La ville de Bukavu est frappée par une vague d’incendies destructeurs qui ne cesse de frapper ses quartiers populaires, laissant derrière elle des ruines, des pleurs et une population désemparée.
Dans la nuit du jeudi 23 au vendredi 24 octobre, un incendie s’est déclaré vers 22 heures au quartier Ciriri, dans la commune de Bagira. Les flammes, violentes et rapides, ont ravagé plus de vingt maisons. Plusieurs familles se retrouvent désormais à la belle étoile, sans abri ni biens matériels. Si aucune perte en vies humaines n’a été enregistrée cette fois-ci, les dégâts causés par le sinistre sont considérables.
Ce nouvel épisode tragique s’ajoute à d’autres drames récents :
- 15 octobre : Trois enfants d’une même famille ont péri dans un incendie domestique à Cikonyi.
- 16 octobre : Près de 200 maisons ont été consumées sur l’avenue Pharmakina, à Mulambula, provoquant le déplacement de plus de 500 ménages.
Dans ces quartiers précaires, construits essentiellement en planches et dépourvus de moyens de prévention et d’intervention rapide, le risque incendie est permanent.
La Nouvelle Dynamique de la Société Civile du Sud-Kivu (NDSCI) alerte sur une situation devenue insoutenable.
Dans une déclaration du 24 octobre, elle dénonce le manque d’assistance aux victimes et appelle à la solidarité générale.
<< Beaucoup de sinistrés n’ont reçu aucune aide, ils continuent à dormir dehors.

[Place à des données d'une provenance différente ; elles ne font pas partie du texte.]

-- ==== Sys2Proof/Machine/HostNode.lean ====
section
/-!
DEFINITION. The node's own commands (20 Table 20.4): identity, node-status, event-detail and factory-reset (R482).
-/

namespace Sys2Proof.Machine

/-- identity. -/
def serveIdentity : Bytes → State → Ans := noPayload (fun s =>
  okB s (le 2 0x4749 ++ le 2 0x9128 ++ [byteOf Config.orderingCode, byteOf Config.siliconRevision] ++ le 2 s.host.service ++
    le 2 (s.runningVersion 2) ++ le 2 (s.runningVersion 3) ++ le 8 Config.serial ++ [byteOf (s.pn ND_LIFECYCLE), 1] ++
    le 2 s.nodeId))

/-- node-status. -/
def serveNodeStatus : Bytes → State → Ans := noPayload (fun s =>
  okB s ([byteOf s.eng.mode, byteOf (servoCode s.servo.state), byteOf s.saf.seals, byteOf s.statusLow] ++ le 4 s.par.cost ++
    le 4 s.clk.interval ++ le 8 s.frm ++ leI 2 s.sar.dieTemp ++ zeros 2 ++ le 4 s.pwr.corrected ++ le 4 s.keys.refusals))

/-- event-detail (R460): the oldest unread detail leaves its queue. -/
def serveEventDetail (p : Bytes) (s : State) : Ans :=
  let n := fld p 0 1
  let q := s.host.events.getD n EventQueue.reset
  if p.length ≠ 1 then refuse s 2
  else if 64 ≤ n then refuse s 6
  else
    okB (s.modHost (fun h => { h with events := upd h.events n (fun q => { q with details := q.details.drop 1 }) }))
      ([byteOf n, byteOf (q.details.length - 1), 0, 0] ++ le 4 q.lost ++ padTo 32 (q.details.headD []))

/-- The parameters that a factory reset keeps: family 5/0. -/
def keptByReset (l : List (Nat × Nat × Int)) : List (Nat × Nat × Int) := l.filter (fun e => e.1 / 0x100 == 0x50)

/-- A point after a factory reset: registers, wraps and series at zero, the engine's contexts as at a retype. -/
def Point.factory (x : Point) : Point :=
  { x with
    regs := List.replicate 38 0, wraps := List.replicate 32 0, stuck := [], seqNext := 0, acked := none
    ses := Session.reset, advBase := List.replicate 38 0, el := Electrical.reset, pq := Quality.reset, fl := Fluid.reset
    pulse := PulseLine.reset, missedRestart := false, late := [] }

/-- What a factory reset does, in the order of R482; the Capo then restarts (CAPO_RESTART). -/
def State.factoryReset (s : State) (h : Hdr) : State :=
  let s := s.enterHost h 10 0 0 [] [] s.frm
  let s := s.modPar (fun x => { x with
    stored := keptByReset x.stored, active := keptByReset x.active, oldCopy := keptByReset x.oldCopy
    staged := x.staged.filter (fun e => e.pid / 0x100 == 0x50), batch := none, applyTag := [] })
  let s := s.modEng (fun e => { e with mode := s.pn ND_MODE, change := none, diag := none, diagQueue := [], restores := [] })
  let s := s.modPlc (fun x => { x with borrow := s.eng.mode == 2 })
  let s := s.modPar (fun x => { x with cost := s.costliest s.eng.mode })
  let s := (s.modPts (fun l => l.map Point.factory)).modCourses (fun l => l.map (fun _ => Course.reset))
  let s := s.modRecs (fun r => { r with
    due := [], journal := [], withheld := [], nodeNext := 0, nodeAcked := none, stuckSeries := [], queue := [], nearFull := false
    withheldEv := false, sealEnd := none, sealHash := zeros 32, sealsAfter := 0, sealFlags := 0, sealRegime := 0 })
  let s := s.modLed (fun d => { d with slots := List.replicate 4 none, banks := [none, none], lines := [none, none], sel := 0 })
  s.capoDown 2 0

/-- factory-reset (R482): SEAL0, every point in IDLE, every journalled record and log entry acknowledged. -/
def serveFactoryReset (h : Hdr) : Bytes → State → Ans := noPayload (withSeal 0 (fun s =>
  if s.allIdle = true ∧ s.journalUnacked = 0 ∧ s.log.unacked = 0 then withLog 1 (fun s => okS (s.factoryReset h)) s
  else refuse s 8))

/-- IDENTITY. -/
def execIdentity (h : Hdr) (p : Bytes) (s : State) : Host.Outcome State Fault Refusal := hostCmd 0x0101 h p serveIdentity s
/-- NODE_STATUS. -/
def execNodeStatus (h : Hdr) (p : Bytes) (s : State) : Host.Outcome State Fault Refusal := hostCmd 0x0102 h p serveNodeStatus s
/-- EVENT_DETAIL. -/
def execEventDetail (h : Hdr) (p : Bytes) (s : State) : Host.Outcome State Fault Refusal := hostCmd 0x0103 h p serveEventDetail s
/-- FACTORY_RESET. -/
def execFactoryReset (h : Hdr) (p : Bytes) (s : State) : Host.Outcome State Fault Refusal :=
  hostCmd 0x0104 h p (serveFactoryReset h) s

end Sys2Proof.Machine
end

Nous appelons les autorités et les organisations humanitaires à agir pour garantir dignité et sécurité aux citoyens de Bukavu >>,
a déclaré Maître Wilfried Habamungu, porte-parole provincial adjoint de la NDSCI.

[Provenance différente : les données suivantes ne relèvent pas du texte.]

/-- R450, R520–R523 (Table 23.1): what writes to the test window do, and what relocks it. -/
def Obligations.TestWindowCommandsComplete : Prop :=
  ∀ (s : State) (v : BitVec 32), Sound s →
    (s.test.unlocked = false → ∀ i, exec (.testClear v) s = .next s ∧ exec (.testStretchWrite i v) s = .next s ∧
      exec (.testFifoWrite v) s = .next s ∧ exec (.testRingWrite v) s = .next s ∧ exec (.testZcWrite v) s = .next s ∧
      exec (.testSafetyWrite v) s = .next s ∧ exec (.testPlcWrite v) s = .next s ∧ exec (.testMramWrite v) s = .next s ∧
      exec (.testWdWrite v) s = .next s) ∧
    (s.test.unlocked = true →
      let r := s.test.regs
      let due := some (s.clk.up + s.pn ND_TEST_TIMEOUT * 1000000000)
      let allow := s.pn ND_TEST_ALLOW
      (v.getLsbD 1 = true → ∃ t, exec (.testClear v) s = .next t ∧ t.test.regs = TestRegs.reset ∧ t.test.unlocked = true ∧
        t.test.due = due ∧ Keeps [.host, .test, .eng, .sw] s t) ∧
      (v.getLsbD 1 = false → exec (.testClear v) s = .next (s.modTest (fun x => { x with due := due }))) ∧
      (allow.testBit 0 = false → ∀ i, exec (.testStretchWrite i v) s = .next (s.modTest (fun x => { x with due := due }))) ∧
      (allow.testBit 1 = false → exec (.testFifoWrite v) s = .next (s.modTest (fun x => { x with due := due }))) ∧
      (allow.testBit 2 = false → exec (.testRingWrite v) s = .next (s.modTest (fun x => { x with due := due }))) ∧
      (allow.testBit 3 = false → exec (.testZcWrite v) s = .next (s.modTest (fun x => { x with due := due }))) ∧
      (allow.testBit 4 = false → exec (.testSafetyWrite v) s = .next (s.modTest (fun x => { x with due := due }))) ∧
      (allow.testBit 5 = false → exec (.testPlcWrite v) s = .next (s.modTest (fun x => { x with due := due }))) ∧
      (allow.testBit 6 = false → exec (.testMramWrite v) s = .next (s.modTest (fun x => { x with due := due }))) ∧
      (allow.testBit 7 = false → exec (.testWdWrite v) s = .next (s.modTest (fun x => { x with due := due }))) ∧
      (∀ i, i < 8 → r.stretch.length = 8 → allow.testBit 0 = true → ∃ t, exec (.testStretchWrite i v) s = .next t ∧
        t.test.regs = { r with stretch := t.test.regs.stretch } ∧
        (∀ j, j ≠ i → t.test.regs.stretch.getD j 0 = r.stretch.getD j 0) ∧
        (let w := t.test.regs.stretch.getD i 0
         w.getLsbD 31 = v.getLsbD 31 ∧ bitsAt w 0 12 = bitsAt v 0 12 ∧
         bitsAt w 12 8 = (if bitsAt v 12 8 ≤ 146 then bitsAt v 12 8 else bitsAt (r.stretch.getD i 0) 12 8)) ∧
        t.test.due = due ∧ Keeps [.host, .test, .eng, .sw] s t) ∧
      (allow.testBit 1 = true → ∃ t, exec (.testFifoWrite v) s = .next t ∧
        t.test.regs = { r with fifo := v.truncate 16 } ∧ t.test.due = due ∧ Keeps [.host, .test, .eng, .sw] s t) ∧
      (allow.testBit 2 = true → ∃ t, exec (.testRingWrite v) s = .next t ∧
        t.test.regs = { r with ringDelay := t.test.regs.ringDelay, ringLka := v.getLsbD 16, ringLkb := v.getLsbD 17 } ∧
        t.test.regs.ringDelay.toNat = (if bitsAt v 0 10 ≤ 1000 then bitsAt v 0 10 else r.ringDelay.toNat) ∧
        t.test.due = due ∧ Keeps [.host, .test, .eng, .sw] s t) ∧
      (allow.testBit 3 = true → ∃ t, exec (.testZcWrite v) s = .next t ∧
        t.test.regs = { r with zc := if -1000000 ≤ v.toInt ∧ v.toInt ≤ 1000000 then v.toInt else r.zc } ∧
        t.test.due = due ∧ Keeps [.host, .test, .eng, .sw] s t) ∧
      (allow.testBit 4 = true → ∃ t, exec (.testSafetyWrite v) s = .next t ∧
        t.test.regs = { r with
          safDelay := t.test.regs.safDelay, safCount := BitVec.ofNat 8 (bitsAt v 8 8), safAction := BitVec.ofNat 2 (bitsAt v 5 2)
          safEntry := BitVec.ofNat 4 (bitsAt v 0 4) } ∧
        t.test.regs.safDelay.toNat = (if bitsAt v 16 16 ≤ 1000 then bitsAt v 16 16 else r.safDelay.toNat) ∧
        t.test.due = due ∧ Keeps [.host, .test, .eng, .sw] s t) ∧
      (allow.testBit 5 = true → ∃ t, exec (.testPlcWrite v) s = .next t ∧ t.test.regs = { r with starve := t.test.regs.starve } ∧
        t.test.regs.starve.toNat = (if bitsAt v 0 5 ≤ 24 then bitsAt v 0 5 else r.starve.toNat) ∧
        t.test.due = due ∧ Keeps [.host, .test, .eng, .sw] s t) ∧
      (allow.testBit 6 = true → ∃ t, exec (.testMramWrite v) s = .next t ∧ t.test.regs = { r with mram := t.test.regs.mram } ∧
        t.test.regs.mram.toNat = (if bitsAt v 0 14 ≤ 10000 then bitsAt v 0 14 else r.mram.toNat) ∧
        t.test.due = due ∧ Keeps [.host, .test, .eng, .sw] s t) ∧
      (allow.testBit 7 = true → ∃ t, exec (.testWdWrite v) s = .next t ∧
        t.test.regs = { r with wrong := v.getLsbD 8, skip := BitVec.ofNat 8 (bitsAt v 0 8) } ∧
        t.test.due = due ∧ Keeps [.host, .test, .eng, .sw] s t) ∧
      (∀ u, ripeAt s.test.due u = true → ∃ t, exec (.testTimeout u) s = .next t ∧ t.test.unlocked = false ∧
        t.test.regs = TestRegs.reset ∧ t.test.due = none ∧ Keeps (touches (.testTimeout u)) s t)) ∧
    (∀ (u i d : Nat) (m : Bytes) (rest : List (Nat × Nat × Bytes)), s.test.held = (i, d, m) :: rest → d ≤ u →
      s.isProducer i = true → ∃ t, exec (.testSafetyDelayRelease u) s = .next t ∧ t.test = { s.test with held := rest } ∧
        (t.scEntry i).sent = [m] ∧ (∀ j, j ≠ i → t.scEntry j = s.scEntry j) ∧ Keeps [.clk, .test, .saf] s t)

L’organisation recommande aussi aux parents d’éviter de laisser les enfants seuls à la maison, particulièrement en présence de facteurs à risque comme les braises.
Les incendies récents révèlent les nombreuses failles que connaît Bukavu :
- installations électriques défectueuses
- promiscuité des habitations
- manque d’équipements de secours
- absence d’un plan de gestion des catastrophes
La NDSCI insiste sur la nécessité urgente de doter la ville de véhicules anti-incendie fonctionnels et d’outils de prévention dans les quartiers les plus exposés.
La prévention et l’engagement collectif sont indispensables pour éviter que ces drames ne se répètent », plaide Maître Habamungu.
En attendant des solutions concrètes, les sinistrés continuent de compter sur la générosité des habitants et des ONG, dans l’espoir de reconstruire ce que les flammes ont emporté.